Proving Even Order Group G Has Element a=/e Satisfying a^2=e

[HallsofIvy]

I'm a bit confused by the wording of this statement. Do you mean that since we now have |G|=odd, and then we multiply that number of sets with (2), then the order will actually become even?

If I understand what you are saying here, yes, that's the basic idea. IF G contains no member a, other than the identity e, such that a^-1= a, then we can pair all non-identity members, {a, a^-1}. If we multiply the number of such sets by 2, we get the number of non-identity members which must be even. Since there is one identity, e, the total number of members of G, |G|, must be odd.

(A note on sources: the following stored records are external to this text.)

/-- PROC with a frame, on a machine configured as `s` is: where the queue holds the samples of the feed order from
position `k` on, the frame analysed is `k .. k + N - 1`. -/
theorem step_proc_analyses (hcfg : t.cfg = s.cfg) (hpar : t.par = s.par) (hv : s.cfgValid = true)
    (hin : t.input = procEvent :: rest) (hframe : s.n ≤ t.q.length) :
    ∃ u : State, step t = .next u ∧ u.q = t.q.drop s.n ∧ u.output = t.output ++ [responseWord .ok 0#64] ∧
      ∀ (fed : List Payload) (k : Nat), t.q = (fed.drop k).map (s.sampleOf ·) →
        ∀ (i : Nat) (sbits : Payload), i < s.n → fed[k + i]? = some sbits →
          u.fb[i]? = some (s.num.mul (s.sampleOf sbits) (s.num.hann i s.n)) := by
  have hn : t.n = s.n := n_congr hcfg
  have hstep := step_proc_of_frame hin ((cfgValid_congr hcfg hpar).trans hv) (hn.trans_le hframe)
  refine ⟨_, hstep, (procEffect_q _ _).trans (congrArg t.q.drop hn), rfl, fun fed k hq i sbits hi hfed => ?_⟩
  have hx : t.q[i]? = some (s.sampleOf sbits) := by
    rw [hq, List.getElem?_map, List.getElem?_drop, hfed]
    rfl
  have hfb := procEffect_fb_getElem? t.env (hn ▸ hi) hx
  rw [hn] at hfb
  rw [hfb, env_congr hpar, env_num]

end AnalysedFrame

/-! ### The feed order (R80 (d)) -/

section FeedOrder

variable {s : State} {rest : List HostEvent}

/-- A move, as the host presents it. -/
def moveEvent (move : Option Payload) : HostEvent := .command (encode (feedOrProc move))

theorem framesAnalysed_cons (m : Option Payload) (ms : List (Option Payload)) (a : ResponseWord)
    (as : List ResponseWord) : framesAnalysed (m :: ms) (a :: as) = framesAnalysed [m] [a] + framesAnalysed ms as :=
  List.countP_append (l₁ := [(m, a)])

theorem framesAnalysed_feed (sbits : Payload) (a : ResponseWord) : framesAnalysed [some sbits] [a] = 0 := rfl

theorem framesAnalysed_proc_ok (d : Data) : framesAnalysed [none] [responseWord .ok d] = 1 := by
  simp [framesAnalysed, codeField_responseWord, Status.code]

theorem framesAnalysed_proc_notready (d : Data) : framesAnalysed [none] [responseWord .notready d] = 0 := by
  simp [framesAnalysed, codeField_responseWord, Status.code]

/-- The queue `q` after moves that fed `fed` and were answered by `answers`, none of them refused: what was fed goes to
the tail, and each PROC that answered `OK` takes `n` from the head. -/
def QueueAfter (n : Nat) (q fed : List NumR) (moves : List (Option Payload)) (answers : List ResponseWord)
    (q' : List NumR) : Prop :=
  (∀ a ∈ answers, codeField a ≠ 6#4) →
    framesAnalysed moves answers * n ≤ (q ++ fed).length ∧ q' = (q ++ fed).drop (framesAnalysed moves answers * n)

theorem QueueAfter.cons {n : Nat} {q q₁ q₂ fed₁ fed₂ : List NumR} {m : Option Payload} {ms : List (Option Payload)}
    {a : ResponseWord} {as : List ResponseWord} (hhead : QueueAfter n q fed₁ [m] [a] q₁)
    (htail : QueueAfter n q₁ fed₂ ms as q₂) : QueueAfter n q (fed₁ ++ fed₂) (m :: ms) (a :: as) q₂ := by
  intro hanswers
  obtain ⟨ha, has⟩ := List.forall_mem_cons.mp hanswers
  obtain ⟨hle₁, rfl⟩ := hhead (List.forall_mem_singleton.mpr ha)
  obtain ⟨hle₂, rfl⟩ := htail has
  rw [← List.drop_append_of_le_length hle₁, List.append_assoc] at hle₂ ⊢
  rw [framesAnalysed_cons, Nat.add_mul, List.drop_drop]
  rw [List.length_append] at hle₁
  rw [List.length_drop, List.length_append, List.length_append] at hle₂
  exact ⟨by simp only [List.length_append]; omega, rfl⟩

/-- One move: a FEED accepted or refused, or a PROC with or without a frame. -/
theorem step_move {m : Option Payload} (hv : s.cfgValid = true)
    (hfits : ∀ sbits ∈ m, sampleFits s.par.w sbits = true) (hin : s.input = moveEvent m :: rest) :
    ∃ (u : State) (a : ResponseWord), step s = .next u ∧ u.cfg = s.cfg ∧ u.par = s.par ∧ u.input = rest ∧
      u.output = s.output ++ [a] ∧ QueueAfter s.n s.q (m.toList.map (s.sampleOf ·)) [m] [a] u.q := by
  cases m with
  | some sbits =>
    by_cases hfull : s.par.qcap = some s.q.length
    · refine ⟨_, _, step_feed_of_full hin (hfits _ rfl) hv hfull, rfl, rfl, rfl, rfl, fun hanswers => ?_⟩
      exact absurd (codeField_responseWord .qfull _) (hanswers _ (List.mem_singleton_self _))
    · refine ⟨_, _, step_feed_of_room hin (hfits _ rfl) hv hfull, rfl, rfl, rfl, rfl, fun _ => ?_⟩
      simp [framesAnalysed_feed]
  | none =>
    by_cases hframe : s.n ≤ s.q.length
    · refine ⟨_, _, step_proc_of_frame hin hv hframe, procEffect_cfg _ _, procEffect_par _ _, rfl, rfl, fun _ => ?_⟩
      simpa [framesAnalysed_proc_ok, procEffect_q] using hframe
    · refine ⟨_, _, step_proc_without_frame hin hv (not_le.mp hframe), rfl, rfl, rfl, rfl, fun _ => ?_⟩
      simp [framesAnalysed_proc_notready]

theorem reduceOption_cons (m : Option Payload) (ms : List (Option Payload)) :
    (m :: ms).reduceOption = m.toList ++ ms.reduceOption := by
  cases m <;> rfl

/-- Every interleaving of FEED and PROC, from any queue. -/
theorem run_moves {moves : List (Option Payload)} (hv : s.cfgValid = true)
    (hfits : ∀ sbits ∈ moves.reduceOption, sampleFits s.par.w sbits = true)
    (hin : s.input = moves.map moveEvent ++ rest) :
    ∃ (t : State) (answers : List ResponseWord), Host.Core.run Sys2Proof.core moves.length s = .next t ∧
      t.cfg = s.cfg ∧ t.par = s.par ∧ t.input = rest ∧ t.output = s.output ++ answers ∧
      answers.length = moves.length ∧
      QueueAfter s.n s.q (moves.reduceOption.map (s.sampleOf ·)) moves answers t.q := by
  induction moves generalizing s with
  | nil =>
    refine ⟨s, [], rfl, rfl, rfl, hin, (List.append_nil _).symm, rfl, fun _ => ?_⟩
    simp [framesAnalysed]
  | cons m ms ih =>
    rw [reduceOption_cons] at hfits ⊢
    obtain ⟨hm, hms⟩ := List.forall_mem_append.mp hfits
    obtain ⟨u, a, hstep, hucfg, hupar, huin, huout, huq⟩ :=
      step_move hv (fun sbits h => hm sbits (Option.mem_toList.mpr h)) hin
    obtain ⟨t, answers, hrun, htcfg, htpar, htin, htout, hlen, htq⟩ :=
      ih ((cfgValid_congr hucfg hupar).trans hv) (hupar ▸ hms) huin
    simp only [n_congr hucfg, sampleOf_congr hupar] at htq
    refine ⟨t, a :: answers, (run_succ_of_step hstep _).trans hrun, htcfg.trans hucfg, htpar.trans hupar, htin, ?_,
      congrArg Nat.succ hlen, ?_⟩
    · rw [htout, huout, List.append_assoc, List.singleton_append]
    · rw [List.map_append]
      exact huq.cons htq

Here's an example. Suppose we have a group with 4 members, e, x, y and z where e is the group identity. Suppose further that there is no member, other than e, such that a^-1= a. e is its own inverse. What is the inverse of x? Since x is not its own inverse, it must be either y or z. Suppose it is y: we can pair {x,y}. Now that leaves z. z is not, by hypothesis, its own inverse, but there is nothing else left to pair it with!

It occurs to me that this requires we know that the inverse of z cannot be either x or y because they are "already paired"- theorem: if a^-1= b and c^-1= b, the a= c. Do you see why that is true? Suppose a^-1= b and c^-1= b. Look at a(cb) and (ac)b.